**Required action**
Take the entries below and print, exactly, the stretch from the line containing "e => .ok (e.to va)" through the line containing "w.pa) % 2 ^ 32))", both included.

Start of Excerpted records

-- ==== Sys2Proof/Machine/Pans.lean ====
section
/-! DEFINITION. Expert pans: definition, acceptance, spills, fires, batch buffers and weights (R320 to R336, R339, R340, R367,
R392, R393, R407, R408). -/

namespace Sys2Proof.Machine

/-! ### Accesses of the master distributor -/

/-- Where a virtual address of the master distributor lies, or the spill cause of its failure (R333). -/
def State.mdPlace (s : State) (va : Nat) (k : Acc) : Except Nat Nat :=
  if inClm va then .ok va
  else match s.walkNow va k with
    | .page e => .ok (e.to va)
    | .ecc => .error 4
    | _ => .error 2

/-- The home takes an access of the master distributor to memory. -/
def State.mdHome (s : State) (pa : Nat) (k : Acc) : Bool :=
  match s.home pa with
  | .reg => false
  | .peer _ => false
  | _ => s.accepts mdMaster pa k

/-- The bytes of a write of the master distributor under way take in those from `pa` on. -/
def MdWrite.covers (w : MdWrite) (pa n : Nat) : Bool := decide (pa < w.pa + w.n) && decide (w.pa < pa + n)

/-- Four bytes read, at a physical address; a write of the master distributor that is still under way there comes first (R246). -/
def State.mdWord (s : State) (pa : Nat) : State × Except Nat Nat :=
  match s.mdWrites.reverse.find? (·.covers pa 4) with
  | some w => (s, .ok (w.v / 256 ^ (pa - w.pa) % 2 ^ 32))
  | none =>
    if !s.mdHome pa .read then (s, .error 3) else if s.isBad pa 4 then (s, .error 4) else (s.corrected pa 4, .ok (s.load pa 4))

/-- The words at `addrs`, each a place with the virtual address it is known by; or a cause and an address. -/
def State.mdWords (s : State) : List (Except Nat Nat × Nat) → State × Except (Nat × Nat) (List Nat)
  | [] => (s, .ok [])
  | a :: l =>
    match a.1 with
    | .error c => (s, .error (c, a.2))
    | .ok pa =>
      match s.mdWord pa with
      | (s, .error c) => (s, .error (c, a.2))
      | (s, .ok w) =>
        match s.mdWords l with
        | (s, .ok ws) => (s, .ok (w :: ws))
        | x => x

/-- The aligned words of 8 bytes, or of 4 where there is no such, as which values are written: place, virtual address, bytes and
value (R244). -/
def pieces : List ((Nat × Nat) × Nat) → List ((Nat × Nat) × Nat × Nat)
  | [] => []
  | [x] => [(x.1, 4, x.2)]
  | x :: y :: l => if x.1.1 % 8 = 0 ∧ y.1.1 = x.1.1 + 4 then (x.1, 8, x.2 + y.2 * 2 ^ 32) :: pieces l else (x.1, 4, x.2) :: pieces (y :: l)

/-- Words are to be written at the places given, which are checked first (R248). -/
def State.mdStore (s : State) (pan : Nat) (buf : Option Nat) (addrs : List (Except Nat Nat × Nat)) (ws : List Nat) :
    Except (Nat × Nat) State :=
  let bad (a : Except Nat Nat × Nat) : Option (Nat × Nat) := match a.1 with
    | .error c => some (c, a.2)
    | .ok pa => if s.mdHome pa .write then none else some (3, a.2)
  match addrs.findSome? bad with
  | some e => .error e
  | none =>
    let places := addrs.filterMap (fun a => (a.1.toOption).map (fun pa => (pa, a.2)))
    .ok { s with mdWrites := s.mdWrites ++ (pieces (places.zip ws)).map (fun p =>
      { pan := pan, buf := buf, pa := p.1.1, va := p.1.2, n := p.2.1, v := p.2.2 }) }

/-- Three words from a virtual address. -/
def State.threeAt (s : State) (va : Nat) (k : Acc) : List (Except Nat Nat × Nat) :=
  (List.range 3).map (fun i => (s.mdPlace (va + 4 * i) k, va + 4 * i))

/-- The translations of three words are corrected as they are read (R230). -/
def State.threeMend (s : State) (va : Nat) (k : Acc) : State := (s.mendWalk va k).mendWalk (va + 8) k

def panWordOf (ws : List Nat) : PanWord := BitVec.ofNat 96 (ws.getD 0 0 + ws.getD 1 0 * 2 ^ 32 + ws.getD 2 0 * 2 ^ 64)
def panWords (w : PanWord) : List Nat := (List.range 3).map (fun i => bitsOf w.toNat (32 * i + 31) (32 * i))

/-! ### The pan table -/

def State.putPan (s : State) (n : Nat) (p : Pan) : State := { s with pans := s.pans.put n p }

/-- The entries that no fire has taken (R328). -/
def Pan.count (p : Pan) : Nat := p.rlen - p.taken + p.blen

/-- Entries of the bittern area are due to move into free ring slots (R333). -/
def Pan.refillDue (p : Pan) : Bool := 0 < p.blen && p.rlen < p.rcnt

/-- The condition of R328. -/
def Pan.due (p : Pan) (now : Word) : Bool :=
  0 < p.count && (p.f ≤ p.count || ((p.times.head?).map (fun t => decide ((p.age : Int) ≤ (now - t).toInt))).getD false)

/-- The pan as it stands before an operation: one that has become READY since the last, which only its age can have brought about, has
been so from that moment (R328, R330). -/
def Pan.sync (p : Pan) (now : Word) : Pan :=
  if !p.fired && p.readyAt.isNone && p.due now then
    { p with readyAt := some (((p.times.head?).getD now) + BitVec.ofNat 64 p.age) }
  else p

def State.pan? (s : State) (n : Nat) : Option Pan := (s.pans.find? n).map (·.sync s.gcyc)

/-- READY as it stands after an operation: the time at which the pan became READY is kept. -/
def Pan.touch (p : Pan) (now : Word) : Pan :=
  { p with readyAt := if !p.fired && p.due now then some (p.readyAt.getD now) else none }

/-- A pan enters HELD, with a spill fault to its owner (R329, R333); one that is HELD already waits for one step more. -/
def State.panHold (s : State) (n : Nat) (p : Pan) (step : HeldStep) (cause addr : Nat) : State :=
  (s.putPan n (if p.held.isNone then { p with held := some step } else { p with also := p.also ++ [step] })).postRecord
    (spillRecord p.owner n cause addr s.gcyc)

/-- The pan is HELD on a step. -/
def Pan.stuck (p : Pan) (step : HeldStep) : Bool := p.held = some step || p.also.contains step

/-- The write at place `i` of those under way is made, behind those before it that it overlaps; where its home's table refuses it now, the
pan enters HELD (R248, R254, R420). -/
def State.mdWrite (s : State) (i : Nat) : State :=
  match s.mdWrites[i]? with
  | none => s
  | some w =>
    let step : HeldStep := match w.buf with
      | some b => .buffer b
      | none => .write
    if (s.mdWrites.take i).any (·.covers w.pa w.n) ∨ s.inCopy w.pa then s
    else if s.mdHome w.pa .write then
      (((({ s with mdWrites := s.mdWrites.eraseIdx i } : State).meshWrote w.pa).store w.pa w.n w.v).setFull w.pa w.n)
    else match s.pans.find? w.pan with
      | some p => if p.stuck step then s else s.panHold w.pan p step (if w.buf.isSome then 7 else 3) w.va
      | none => { s with mdWrites := s.mdWrites.eraseIdx i }

def Pan.slotVa (p : Pan) (i : Nat) : Nat := p.ringVa + 12 * (i % p.rcnt)

/-- The words of ring slot `i`. -/
def Pan.slotAt (p : Pan) (i : Nat) : List (Except Nat Nat × Nat) :=
  (List.range 3).map (fun j => (.ok (p.ring + 12 * (i % p.rcnt) + 4 * j), p.slotVa i))

/-! ### The scope of a pan that holds entries (R340) -/

/-- The count is taken when a pan's count rises from 0. -/
def State.panScope (s : State) (n : Nat) : State :=
  match s.pans.find? n with
  | none => s
  | some p =>
    if p.count = 0 ∨ p.scope.isSome then s
    else match (s.mendWalk (p.tmpl + 20) .read).mdWords [(s.mdPlace (p.tmpl + 20) .read, p.tmpl)] with
      | (s, .error (c, a)) => s.panHold n p .template c a
      | (s, .ok ws) =>
        let h := ws.headD 0
        if (s.liveScope h).isSome then (s.countUp h).putPan n { p with scope := some h }
        else s.panHold n p .template 6 p.tmpl

def BufUse.unposted : BufUse → Bool
  | .fired _ _ _ _ => true
  | _ => false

End of Excerpted records

**Response for this exercise**
    | .page e => .ok (e.to va)
    | .ecc => .error 4
    | _ => .error 2

/-- The home takes an access of the master distributor to memory. -/
def State.mdHome (s : State) (pa : Nat) (k : Acc) : Bool :=
  match s.home pa with
  | .reg => false
  | .peer _ => false
  | _ => s.accepts mdMaster pa k

/-- The bytes of a write of the master distributor under way take in those from `pa` on. -/
def MdWrite.covers (w : MdWrite) (pa n : Nat) : Bool := decide (pa < w.pa + w.n) && decide (w.pa < pa + n)

/-- Four bytes read, at a physical address; a write of the master distributor that is still under way there comes first (R246). -/
def State.mdWord (s : State) (pa : Nat) : State × Except Nat Nat :=
  match s.mdWrites.reverse.find? (·.covers pa 4) with
  | some w => (s, .ok (w.v / 256 ^ (pa - w.pa) % 2 ^ 32))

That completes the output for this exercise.